**About this task**
Up to and including the line with "11-0 (rule R51). -/", return every line from the start of the entries below exactly.

**Material provided**
-- ==== Sys2Proof/Decode.lean ====
section
/-! DEFINITION. The decoder, from instruction words and from bytes, and the encoder, both written from the tables of
spec/30_encoding.md. -/

namespace Sys2Proof

/-- `op`: the primary group, bits 15-12 (rule R51). -/
def opField (w : Word) : Nibble := w.extractLsb' 12 4

/-- `x`: bits 11-8 (rule R51). -/
def xField (w : Word) : RegIdx := w.extractLsb' 8 4

/-- `y`: bits 7-4 (rule R51). -/
def yField (w : Word) : RegIdx := w.extractLsb' 4 4

/-- `n`: bits 3-0 (rule R51). -/
def nField (w : Word) : Nibble := w.extractLsb' 0 4

/-- `nn`: bits 7-0 (rule R51). -/
def nnField (w : Word) : Byte := w.extractLsb' 0 8

/-- `nnn`: bits 11-0 (rule R51). -/
def nnnField (w : Word) : Addr12 := w.extractLsb' 0 12

/-- Bits 11-4, which RET ignores (rule R58). -/
def midField (w : Word) : Byte := w.extractLsb' 4 8

/-- Group 0: RET for every word with low nibble E, SYS for the others (rule R55). -/
def decodeGroup0 (w : Word) : Instr :=
  match nField w with
  | 0xE#4 => .ret (midField w)
  | _ => .sys (nnnField w)

/-- Group 8: the secondary dispatch on the low nibble (rule R56). -/
def decodeGroup8 (w : Word) : Instr :=
  match nField w with
  | 0x0#4 => .ldReg (xField w) (yField w)
  | 0x1#4 => .orReg (xField w) (yField w)
  | 0x2#4 => .andReg (xField w) (yField w)
  | 0x3#4 => .xorReg (xField w) (yField w)
  | 0x4#4 => .addReg (xField w) (yField w)
  | 0x5#4 => .subReg (xField w) (yField w)
  | 0x6#4 => .shr (xField w) (yField w)
  | 0x7#4 => .subnReg (xField w) (yField w)
  | 0xE#4 => .shl (xField w) (yField w)
  | _ => .undef8 (nnnField w)

/-- Group F: the secondary dispatch on the low byte, all 8 bits compared (rule R57). -/
def decodeGroupF (w : Word) : Instr :=
  match nnField w with
  | 0x07#8 => .ldVxDT (xField w)
  | 0x15#8 => .ldDTVx (xField w)
  | 0x18#8 => .ldSTVx (xField w)
  | 0x1E#8 => .addI (xField w)
  | 0x29#8 => .ldF (xField w)
  | 0x33#8 => .ldB (xField w)
  | 0x55#8 => .storeRegs (xField w)
  | 0x65#8 => .loadRegs (xField w)
  | _ => .undefF (nnnField w)

/-- The primary dispatch (rule R54): a pure function of the 16-bit word (rule R73), total, because the words without an
instruction are instructions of the table's four UNDEF rows (rule R59, log 14). -/
def decodeWord (w : Word) : Instr :=
  match opField w with
  | 0x0#4 => decodeGroup0 w
  | 0x1#4 => .jp (nnnField w)
  | 0x2#4 => .call (nnnField w)
  | 0x3#4 => .seImm (xField w) (nnField w)
  | 0x4#4 => .sneImm (xField w) (nnField w)
  | 0x5#4 => .seReg (xField w) (yField w) (nField w)
  | 0x6#4 => .ldImm (xField w) (nnField w)
  | 0x7#4 => .addImm (xField w) (nnField w)
  | 0x8#4 => decodeGroup8 w
  | 0x9#4 => .sneReg (xField w) (yField w) (nField w)
  | 0xA#4 => .ldI (nnnField w)
  | 0xB#4 => .jpV0 (nnnField w)
  | 0xC#4 => .rnd (xField w) (nnField w)
  | 0xD#4 => .undefD (nnnField w)
  | 0xE#4 => .undefE (nnnField w)
  | _ => decodeGroupF w

/-- The word whose high byte stands at the lower address: `hi ++ lo` (rules R33, R71). -/
def wordOfBytes (hi lo : Byte) : Word := BitVec.ofNat 16 (hi.toNat * 256 + lo.toNat)

/-- The byte of a word that stands at the lower address (rule R33). -/
def highByte (w : Word) : Byte := w.extractLsb' 8 8

/-- The byte of a word that stands at the higher address (rule R33). -/
def lowByteOfWord (w : Word) : Byte := w.extractLsb' 0 8

/-- Why a list of bytes holds no instruction: it is shorter than the two bytes every instruction takes (rule R50). -/
inductive DecodeError where
  | truncated
  deriving DecidableEq, Repr

/-- The instruction at the head of a list of bytes, and the bytes after it; every instruction takes two (rules R33, R50). -/
def decodeBytes : List Byte → Except DecodeError (Instr × List Byte)
  | hi :: lo :: rest => .ok (decodeWord (wordOfBytes hi lo), rest)
  | [_] => .error .truncated
  | [] => .error .truncated

/-- Layout NNN (rule R52): op in bits 15-12, nnn in bits 11-0. -/
def layoutNNN (op : Nibble) (nnn : Addr12) : Word := BitVec.ofNat 16 (op.toNat * 4096 + nnn.toNat)

/-- Layouts XNN and XKK (rule R52): op in bits 15-12, x in bits 11-8, nn (or kk) in bits 7-0. -/
def layoutXNN (op : Nibble) (x : RegIdx) (nn : Byte) : Word :=
  BitVec.ofNat 16 (op.toNat * 4096 + x.toNat * 256 + nn.toNat)

/-- Layout XYN (rule R52): op in bits 15-12, x in bits 11-8, y in bits 7-4, n in bits 3-0. -/
def layoutXYN (op : Nibble) (x y : RegIdx) (n : Nibble) : Word :=
  BitVec.ofNat 16 (op.toNat * 4096 + x.toNat * 256 + y.toNat * 16 + n.toNat)

/-- Layout of RET (rules R52, R55): group 0, eight ignored bits in 11-4, low nibble E. -/
def layoutRet (ignored : Byte) : Word := BitVec.ofNat 16 (ignored.toNat * 16 + 0xE)

/-- The word of an instruction, from the encoding column of spec/opcode_table.json. -/
def encode : Instr → Word
  | .ret ignored => layoutRet ignored
  | .sys nnn => layoutNNN 0x0#4 nnn
  | .jp nnn => layoutNNN 0x1#4 nnn
  | .call nnn => layoutNNN 0x2#4 nnn
  | .seImm x nn => layoutXNN 0x3#4 x nn
  | .sneImm x nn => layoutXNN 0x4#4 x nn
  | .seReg x y ignored => layoutXYN 0x5#4 x y ignored
  | .ldImm x nn => layoutXNN 0x6#4 x nn
  | .addImm x nn => layoutXNN 0x7#4 x nn
  | .ldReg x y => layoutXYN 0x8#4 x y 0x0#4
  | .orReg x y => layoutXYN 0x8#4 x y 0x1#4
  | .andReg x y => layoutXYN 0x8#4 x y 0x2#4
  | .xorReg x y => layoutXYN 0x8#4 x y 0x3#4
  | .addReg x y => layoutXYN 0x8#4 x y 0x4#4
  | .subReg x y => layoutXYN 0x8#4 x y 0x5#4
  | .shr x ignored => layoutXYN 0x8#4 x ignored 0x6#4
  | .subnReg x y => layoutXYN 0x8#4 x y 0x7#4
  | .shl x ignored => layoutXYN 0x8#4 x ignored 0xE#4
  | .undef8 bits => layoutNNN 0x8#4 bits
  | .sneReg x y ignored => layoutXYN 0x9#4 x y ignored
  | .ldI nnn => layoutNNN 0xA#4 nnn
  | .jpV0 nnn => layoutNNN 0xB#4 nnn
  | .rnd x nn => layoutXNN 0xC#4 x nn
  | .undefD bits => layoutNNN 0xD#4 bits
  | .undefE bits => layoutNNN 0xE#4 bits
  | .ldVxDT x => layoutXNN 0xF#4 x 0x07#8
  | .ldDTVx x => layoutXNN 0xF#4 x 0x15#8
  | .ldSTVx x => layoutXNN 0xF#4 x 0x18#8
  | .addI x => layoutXNN 0xF#4 x 0x1E#8
  | .ldF x => layoutXNN 0xF#4 x 0x29#8
  | .ldB x => layoutXNN 0xF#4 x 0x33#8
  | .storeRegs x => layoutXNN 0xF#4 x 0x55#8
  | .loadRegs x => layoutXNN 0xF#4 x 0x65#8
  | .undefF bits => layoutNNN 0xF#4 bits

/-- The two bytes of an instruction as memory holds them, the high byte first (rules R33, R50). -/
def encodeBytes (i : Instr) : List Byte := [highByte (encode i), lowByteOfWord (encode i)]

/-- The instruction the decoder reads from the first `nbits` bits of `w`, bits above them zero: the word's two bytes laid
out as memory holds them and decoded. -/
def decodeTableWord (nbits w : Nat) : Option Instr :=
  let word : Word := BitVec.ofNat 16 (w % 2 ^ nbits)
  match decodeBytes [highByte word, lowByteOfWord word] with
  | .ok (i, _) => some i
  | .error _ => none

end Sys2Proof
end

**Answer to the problem**
-- ==== Sys2Proof/Decode.lean ====
section
/-! DEFINITION. The decoder, from instruction words and from bytes, and the encoder, both written from the tables of
spec/30_encoding.md. -/

namespace Sys2Proof

/-- `op`: the primary group, bits 15-12 (rule R51). -/
def opField (w : Word) : Nibble := w.extractLsb' 12 4

/-- `x`: bits 11-8 (rule R51). -/
def xField (w : Word) : RegIdx := w.extractLsb' 8 4

/-- `y`: bits 7-4 (rule R51). -/
def yField (w : Word) : RegIdx := w.extractLsb' 4 4

/-- `n`: bits 3-0 (rule R51). -/
def nField (w : Word) : Nibble := w.extractLsb' 0 4

/-- `nn`: bits 7-0 (rule R51). -/
def nnField (w : Word) : Byte := w.extractLsb' 0 8

/-- `nnn`: bits 11-0 (rule R51). -/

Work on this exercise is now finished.